INPUT FOR THIS TASK:
/-- The data of a response, as named fields: the manual gives no byte layout for it
(spec/00_scope.md, Layouts). -/
inductive ResponseData where
  | empty
  | status (report : StatusReport)
  | controller (params : Params)
  | rooms (settings : List RoomSettings)
  /-- The check code and item number of a refused START (R171). -/
  | configFault (check item : Nat)
  /-- The time now held (R31, R32). -/
  | time (clock : Clock)
  | timeReading (report : TimeReport)
  | windowSlots (first last : Nat)
  /-- The slot written, the record as stored and the write position after the advance (R12). -/
  | permitWritten (slot : Nat) (permit : PermitReport) (position : Nat)
  /-- The slot freed and the new write position (R13). -/
  | permitFreed (slot position : Nat)
  /-- The write position that a refusal carries (R12). -/
  | writePosition (position : Nat)
  /-- The write position and the slot already holding the pair (R12, R3). -/
  | duplicateSlot (position slot : Nat)
  | permit (report : SlotReport)
  | slotState (state : SlotState)
  | scheduleHeld (schedule windows : Nat)
  /-- The windows held, in order; their number is the list's length (R19). -/
  | schedule (windows : List WeeklyWindow)
  | holidayCount (days : Nat)
  | holidays (days : List Date)
  | revoked (report : RevokeReport)
  | reinstated (exactCount position : Nat) (positionSet : Bool)
  /-- The exact-list count that a refusal of REVOKE or REINSTATE carries (R109). -/
  | exactCount (count : Nat)
  | filterCleared (positions : Nat)
  | credential (report : CredentialReport)
  | revocations (exactCount positionsSet : Nat) (credentials : List Credential)
  | roomStored (room : RoomNo) (settings : RoomSettings)
  | room (report : RoomReport)
  | occupantCleared (room : RoomNo) (state : EntryState)
  | roomCleared (entries : Nat)
  | doorStored (door : DoorNo) (settings : DoorSettings)
  /-- The mode of each channel named, after the request (R123). -/
  | doorModes (modes : List (DoorNo × DoorMode))
  | doorState (state : DoorState)
  | silenced (state : DoorState) (sounder : Sounder)
  | door (report : DoorReport)
  | inputStored (input : InputNo) (mode : InputMode) (polarity : Polarity) (level : Level)
  | inputs (report : InputsReport)
  /-- The round counter, the repeat interval, and the addresses read (R165). -/
  | readers (round repeatInterval : Nat) (readers : List ReaderReport)
  /-- The records left, the lost count, and the records returned, oldest first (R185). -/
  | collected (left lost : Nat) (records : List Record)
  deriving DecidableEq, Repr

/-- A response that the part owes or is sending: the request's kind code, the result and the data (R169). -/
structure Response where
  kind : Byte
  result : ResultCode
  data : ResponseData
  deriving DecidableEq, Repr

/-! ## The whole part -/

/-- The state of the part. The notes name the chapter that gives each field. -/
structure State where
  /-- The part's elapsed-time base, in milliseconds (chapter 2). -/
  now : Nat
  /-- The moment the timebase gives its next second tick (R26). -/
  nextTick : Nat
  /-- The calendar clock (R25). -/
  clock : Clock
  /-- The non-FREE permit slots in ascending slot order (R1). -/
  permits : List (Nat × PermitSlot)
  /-- The schedule table (R17). -/
  schedules : Vector (List WeeklyWindow) 64
  /-- The holiday list, ascending (R21). -/
  holidays : List Nat
  /-- The exact revocation list, ascending (R109). -/
  exactList : List Credential
  /-- The filter positions that are set, ascending (R110). -/
  filter : List Nat
  /-- The open pairing record of each door (R70). -/
  pairings : Vector (Option PairingRecord) 16
  /-- The rooms (R89, R92). -/
  rooms : Vector Room 16
  /-- The door channels (R120). -/
  doors : Vector DoorChannel 16
  /-- The inputs (R144). -/
  inputs : Vector InputLine 32
  /-- The moment of the next scanner pass (R149). -/
  scanDue : Nat
  /-- The reader entries (chapter 9.1). -/
  readers : Vector Reader 31
  /-- The round counter (R157). -/
  round : Nat
  /-- The address last polled in the round (R157). -/
  lastPolled : Option ReaderNo
  /-- The addresses that were assigned when the loop built its current round (R121, R157). -/
  roundReaders : List ReaderNo
  /-- What the loop is doing (R158). -/
  loop : LoopPhase
  /-- The queued records, oldest first (R183). -/
  queue : List Record
  /-- The sequence the next record is given (R183). -/
  nextSequence : BitVec 32
  /-- The lost count (R184). -/
  lost : Nat
  /-- The station as last read from the straps (R167). -/
  station : Station
  /-- The link state (R170). -/
  link : LinkState
  /-- The silence timer (R170). -/
  silence : Option Nat
  /-- The permit write window, none while it is CLOSED (chapter 1.3). -/
  window : Option PermitWindow
  /-- The run state (chapter 10.3). -/
  run : RunState
  /-- Whether a response is on the line (R169). -/
  sending : Bool
  /-- The responses owed, the one on the line first (R169). -/
  responses : List Response
  /-- The controller parameters (R174). -/
  params : Params
  /-- Whether the reset pin stays held after its reset was taken (R173). -/
  pinHeld : Bool
  /-- The model's own: the commands that are waiting, first in, first out. -/
  pending : List Instr
  deriving DecidableEq, Repr

/-- The faults of a step. The manual gives the part no condition that stops it: there is none. -/
inductive Fault where
  deriving DecidableEq, Repr

/-- The commands that have no meaning. -/
inductive Refusal where
  /-- Raised by exec for a command that this model gives no meaning yet. Safe: nothing can be proved of a
  next state. No arm raises it. -/
  | notModelled (mnemonic : String)
  deriving DecidableEq, Repr

/-! ## The values after power-on -/

/-- The power-on settings of a room (chapter 5.1). -/
def RoomSettings.powerOn : RoomSettings where
  inUse := false
  cap := 4
  policy := .single
  passback := false
  loneBarred := false
  onlineOnly := false
  grace := 15

/-- The power-on settings of a door channel (chapter 7.1). -/
def DoorSettings.powerOn : DoorSettings where
  inService := false
  room := 0
  entryReader := none
  exitReader := none
  releaseTime := 5
  openAllowance := 30
  lockType := .failSecure
  parkLevel := .deEnergised
  relockOnOpen := false
  exitReleases := false
  rexReleases := false
  sounderOnAlarm := true
  denyOnFault := false

/-- A door channel at power-on (chapter 7.3). -/
def DoorChannel.powerOn : DoorChannel where
  settings := .powerOn
  mode := .normal
  state := .idle
  release := none
  egress := none
  allowance := none
  provisional := []
  sounder := .off
  lock := .deEnergised

/-- A room at power-on (R108). -/
def Room.powerOn : Room where
  settings := .powerOn
  supervision := .clear
  entries := []

/-- A reader entry at power-on and after a reset (R166). -/
def Reader.powerOn : Reader where
  state := .pending
  misses := 0
  tamper := false
  pending := none
  last := none

/-- The default priorities, in the order of the kind codes (chapter 11.2). -/
def defaultPriorities : Vector (Fin 4) 35 :=
  #v[1, 2, 1, 1, 1, 1, 1, 1, 1, 1, 3, 3, 3, 1, 1, 2, 3, 1,
     3, 1, 1, 1, 3, 1, 2, 1, 1, 1, 2, 1, 1, 2, 1, 1, 1]

/-- The power-on values of the controller parameters (chapter 10.4). -/
def Params.powerOn : Params where
  pairingWindow := 20
  repeatInterval := 2
  silenceTimeout := 60
  policy := .deny
  banks := #v[.ms20, .ms20, .ms20, .ms20]
  shortThreshold := 80
  normalTop := 400
  activeThreshold := 500
  openThreshold := 850
  confirmCount := 2
  priorities := defaultPriorities

/-- The clock at power-on (R25). -/
def Clock.powerOn : Clock where
  state := .unset
  date := ⟨0, 1, 1⟩
  hour := 0
  minute := 0
  second := 0

/-- An input at power-on, with its contact as it stands and its steady timer started with the bank's 20 ms
(R144, R148, R155). Door-position inputs are even, request-to-exit inputs odd. -/
def InputLine.powerOn (i : Nat) (contact : Contact) : InputLine where
  mode := .plain
  polarity := if i % 2 = 0 then .normallyClosed else .normallyOpen
  contact := contact
  level := .unclassified
  fault := .none
  steady := some 20
  lastValue := none
  accepted := none
  candidate := none
  run := 0

/-- The part right after power-on (R173 and the power-on column of every chapter). DESIGN CHOICE
(notes/assumptions/2.md): the straps read station 1, and every contact is in its rest position: the
door-position contacts closed, the request-to-exit contacts open. -/
def State.reset : State where
  now := 0
  nextTick := 1000
  clock := .powerOn
  permits := []
  schedules := Vector.replicate 64 []
  holidays := []
  exactList := []
  filter := []
  pairings := Vector.replicate 16 none
  rooms := Vector.replicate 16 .powerOn
  doors := Vector.replicate 16 .powerOn
  inputs := Vector.ofFn fun i =>
    .powerOn i.val (if i.val % 2 = 0 then .closed else .opened)
  scanDue := 0
  readers := Vector.replicate 31 .powerOn
  round := 0
  lastPolled := none
  roundReaders := []
  loop := .silent
  queue := []
  nextSequence := 0
  lost := 0
  station := .address 1
  link := .offline
  silence := none
  window := none
  run := .stopped
  sending := false
  responses := []
  params := .powerOn
  pinHeld := false
  pending := []

end Sys2Proof.Machine
end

INSTRUCTIONS TO FOLLOW: When you reach the line containing "queue := []" in the data above, retype it and each line after it through the final one, exactly as written.

WRITTEN REPLY:
  queue := []
  nextSequence := 0
  lost := 0
  station := .address 1
  link := .offline
  silence := none
  window := none
  run := .stopped
  sending := false
  responses := []
  params := .powerOn
  pinHeld := false
  pending := []

end Sys2Proof.Machine
end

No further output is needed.